Data to use:
------------------------------------------------------------

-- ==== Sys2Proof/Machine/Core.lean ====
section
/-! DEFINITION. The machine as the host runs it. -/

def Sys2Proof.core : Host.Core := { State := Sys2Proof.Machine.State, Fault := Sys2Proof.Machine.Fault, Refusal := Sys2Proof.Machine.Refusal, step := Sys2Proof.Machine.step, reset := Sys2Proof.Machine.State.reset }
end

------------------------------------------------------------

Exercise details:
Copy the entire listing above, line for line, exactly.

Response area:
-- ==== Sys2Proof/Machine/Core.lean ====
section
/-! DEFINITION. The machine as the host runs it. -/

def Sys2Proof.core : Host.Core := { State := Sys2Proof.Machine.State, Fault := Sys2Proof.Machine.Fault, Refusal := Sys2Proof.Machine.Refusal, step := Sys2Proof.Machine.step, reset := Sys2Proof.Machine.State.reset }
end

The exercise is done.